--- START ---
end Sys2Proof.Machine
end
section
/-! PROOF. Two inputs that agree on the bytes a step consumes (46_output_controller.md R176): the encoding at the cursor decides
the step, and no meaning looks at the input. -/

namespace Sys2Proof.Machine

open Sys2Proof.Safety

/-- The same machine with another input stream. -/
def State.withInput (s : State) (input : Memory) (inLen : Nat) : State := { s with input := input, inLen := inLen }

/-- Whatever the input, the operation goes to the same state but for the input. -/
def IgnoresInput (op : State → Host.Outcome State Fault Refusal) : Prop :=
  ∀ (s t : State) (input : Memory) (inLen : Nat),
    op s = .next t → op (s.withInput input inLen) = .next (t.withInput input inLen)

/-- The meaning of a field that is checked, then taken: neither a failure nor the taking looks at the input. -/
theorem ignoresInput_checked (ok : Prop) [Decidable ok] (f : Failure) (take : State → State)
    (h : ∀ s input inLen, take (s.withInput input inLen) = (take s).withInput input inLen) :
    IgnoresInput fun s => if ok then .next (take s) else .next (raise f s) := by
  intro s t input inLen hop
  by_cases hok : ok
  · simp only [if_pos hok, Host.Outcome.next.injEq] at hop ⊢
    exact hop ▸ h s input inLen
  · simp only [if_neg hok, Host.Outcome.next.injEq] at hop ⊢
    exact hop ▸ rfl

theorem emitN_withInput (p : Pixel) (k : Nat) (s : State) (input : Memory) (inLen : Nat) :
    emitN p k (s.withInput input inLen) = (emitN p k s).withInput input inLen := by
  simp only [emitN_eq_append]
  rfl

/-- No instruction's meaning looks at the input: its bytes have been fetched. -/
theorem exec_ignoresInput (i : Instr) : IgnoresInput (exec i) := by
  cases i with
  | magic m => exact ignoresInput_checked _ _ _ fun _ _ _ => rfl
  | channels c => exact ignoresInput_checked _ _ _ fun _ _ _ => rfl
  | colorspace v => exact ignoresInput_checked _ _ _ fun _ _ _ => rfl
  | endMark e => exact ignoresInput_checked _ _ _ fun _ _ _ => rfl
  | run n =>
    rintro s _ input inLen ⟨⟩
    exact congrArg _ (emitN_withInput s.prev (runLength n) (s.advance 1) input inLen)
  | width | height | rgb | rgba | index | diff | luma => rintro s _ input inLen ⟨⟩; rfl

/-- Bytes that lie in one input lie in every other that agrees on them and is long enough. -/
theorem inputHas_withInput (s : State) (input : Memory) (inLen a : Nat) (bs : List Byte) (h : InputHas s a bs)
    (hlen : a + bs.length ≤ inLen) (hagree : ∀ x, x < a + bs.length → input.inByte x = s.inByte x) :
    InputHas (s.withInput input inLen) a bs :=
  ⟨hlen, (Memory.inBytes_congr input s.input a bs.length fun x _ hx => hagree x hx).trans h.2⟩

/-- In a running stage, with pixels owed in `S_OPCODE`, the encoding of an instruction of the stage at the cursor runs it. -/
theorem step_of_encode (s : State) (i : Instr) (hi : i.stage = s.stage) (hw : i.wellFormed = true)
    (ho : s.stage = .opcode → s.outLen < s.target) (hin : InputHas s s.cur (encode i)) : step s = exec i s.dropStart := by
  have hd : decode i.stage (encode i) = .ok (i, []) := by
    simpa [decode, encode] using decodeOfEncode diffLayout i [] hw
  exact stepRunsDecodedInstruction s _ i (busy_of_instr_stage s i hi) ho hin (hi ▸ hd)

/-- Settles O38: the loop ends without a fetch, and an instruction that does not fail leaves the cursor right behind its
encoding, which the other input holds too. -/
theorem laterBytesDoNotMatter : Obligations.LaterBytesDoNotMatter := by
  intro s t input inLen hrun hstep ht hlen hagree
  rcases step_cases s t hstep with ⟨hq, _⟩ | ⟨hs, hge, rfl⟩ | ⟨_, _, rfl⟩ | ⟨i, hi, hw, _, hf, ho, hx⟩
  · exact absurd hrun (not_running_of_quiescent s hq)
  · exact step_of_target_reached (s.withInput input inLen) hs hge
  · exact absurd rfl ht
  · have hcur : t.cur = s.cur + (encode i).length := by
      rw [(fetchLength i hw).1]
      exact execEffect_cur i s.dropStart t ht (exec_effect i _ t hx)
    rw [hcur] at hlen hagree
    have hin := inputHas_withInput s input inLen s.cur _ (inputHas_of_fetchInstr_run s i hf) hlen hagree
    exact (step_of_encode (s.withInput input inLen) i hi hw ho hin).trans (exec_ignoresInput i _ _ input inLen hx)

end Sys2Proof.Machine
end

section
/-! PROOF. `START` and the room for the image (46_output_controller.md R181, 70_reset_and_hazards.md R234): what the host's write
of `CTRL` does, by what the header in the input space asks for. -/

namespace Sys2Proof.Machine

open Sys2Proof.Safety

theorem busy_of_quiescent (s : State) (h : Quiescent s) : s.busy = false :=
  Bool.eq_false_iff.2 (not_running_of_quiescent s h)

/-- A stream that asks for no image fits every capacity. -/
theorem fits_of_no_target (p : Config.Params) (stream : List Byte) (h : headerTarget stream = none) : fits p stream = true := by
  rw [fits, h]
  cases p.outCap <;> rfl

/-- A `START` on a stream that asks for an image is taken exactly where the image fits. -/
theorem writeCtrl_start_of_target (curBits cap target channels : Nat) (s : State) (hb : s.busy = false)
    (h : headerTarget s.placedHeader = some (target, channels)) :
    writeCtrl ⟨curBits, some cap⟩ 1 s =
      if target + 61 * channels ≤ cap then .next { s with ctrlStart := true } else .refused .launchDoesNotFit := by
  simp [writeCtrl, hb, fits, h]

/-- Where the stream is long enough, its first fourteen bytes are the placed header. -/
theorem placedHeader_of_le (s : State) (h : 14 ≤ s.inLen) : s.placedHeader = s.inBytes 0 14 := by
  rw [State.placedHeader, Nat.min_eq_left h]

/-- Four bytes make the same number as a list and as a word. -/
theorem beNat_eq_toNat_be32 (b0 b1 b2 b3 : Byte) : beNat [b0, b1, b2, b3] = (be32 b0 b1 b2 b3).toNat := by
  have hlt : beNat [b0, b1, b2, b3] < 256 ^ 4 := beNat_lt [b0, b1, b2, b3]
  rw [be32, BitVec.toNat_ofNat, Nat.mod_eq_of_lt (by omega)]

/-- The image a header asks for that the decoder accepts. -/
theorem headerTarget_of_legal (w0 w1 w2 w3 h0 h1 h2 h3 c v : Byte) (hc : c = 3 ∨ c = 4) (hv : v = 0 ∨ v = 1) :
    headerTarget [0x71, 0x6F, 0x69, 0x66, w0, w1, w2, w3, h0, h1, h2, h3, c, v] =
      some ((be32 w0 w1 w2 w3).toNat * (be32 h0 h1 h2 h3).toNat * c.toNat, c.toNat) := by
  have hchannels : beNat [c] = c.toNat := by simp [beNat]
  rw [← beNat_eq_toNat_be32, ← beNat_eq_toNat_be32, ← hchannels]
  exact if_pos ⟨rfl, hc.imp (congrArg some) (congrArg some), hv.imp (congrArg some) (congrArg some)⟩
--- END ---
--- START ---
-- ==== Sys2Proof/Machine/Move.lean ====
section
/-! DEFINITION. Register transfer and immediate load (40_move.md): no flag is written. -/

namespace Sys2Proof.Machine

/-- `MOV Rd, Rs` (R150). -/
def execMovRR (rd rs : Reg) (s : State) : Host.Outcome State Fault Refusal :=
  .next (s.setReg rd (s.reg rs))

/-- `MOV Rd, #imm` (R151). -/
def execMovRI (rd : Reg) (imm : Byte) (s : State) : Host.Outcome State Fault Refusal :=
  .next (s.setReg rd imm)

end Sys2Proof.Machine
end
--- END ---
(WHAT THE EXERCISE ASKS):
Determine the count of lines in the data above with the string "Prop" in them, and give that count alone.

(ANSWER BELOW):
2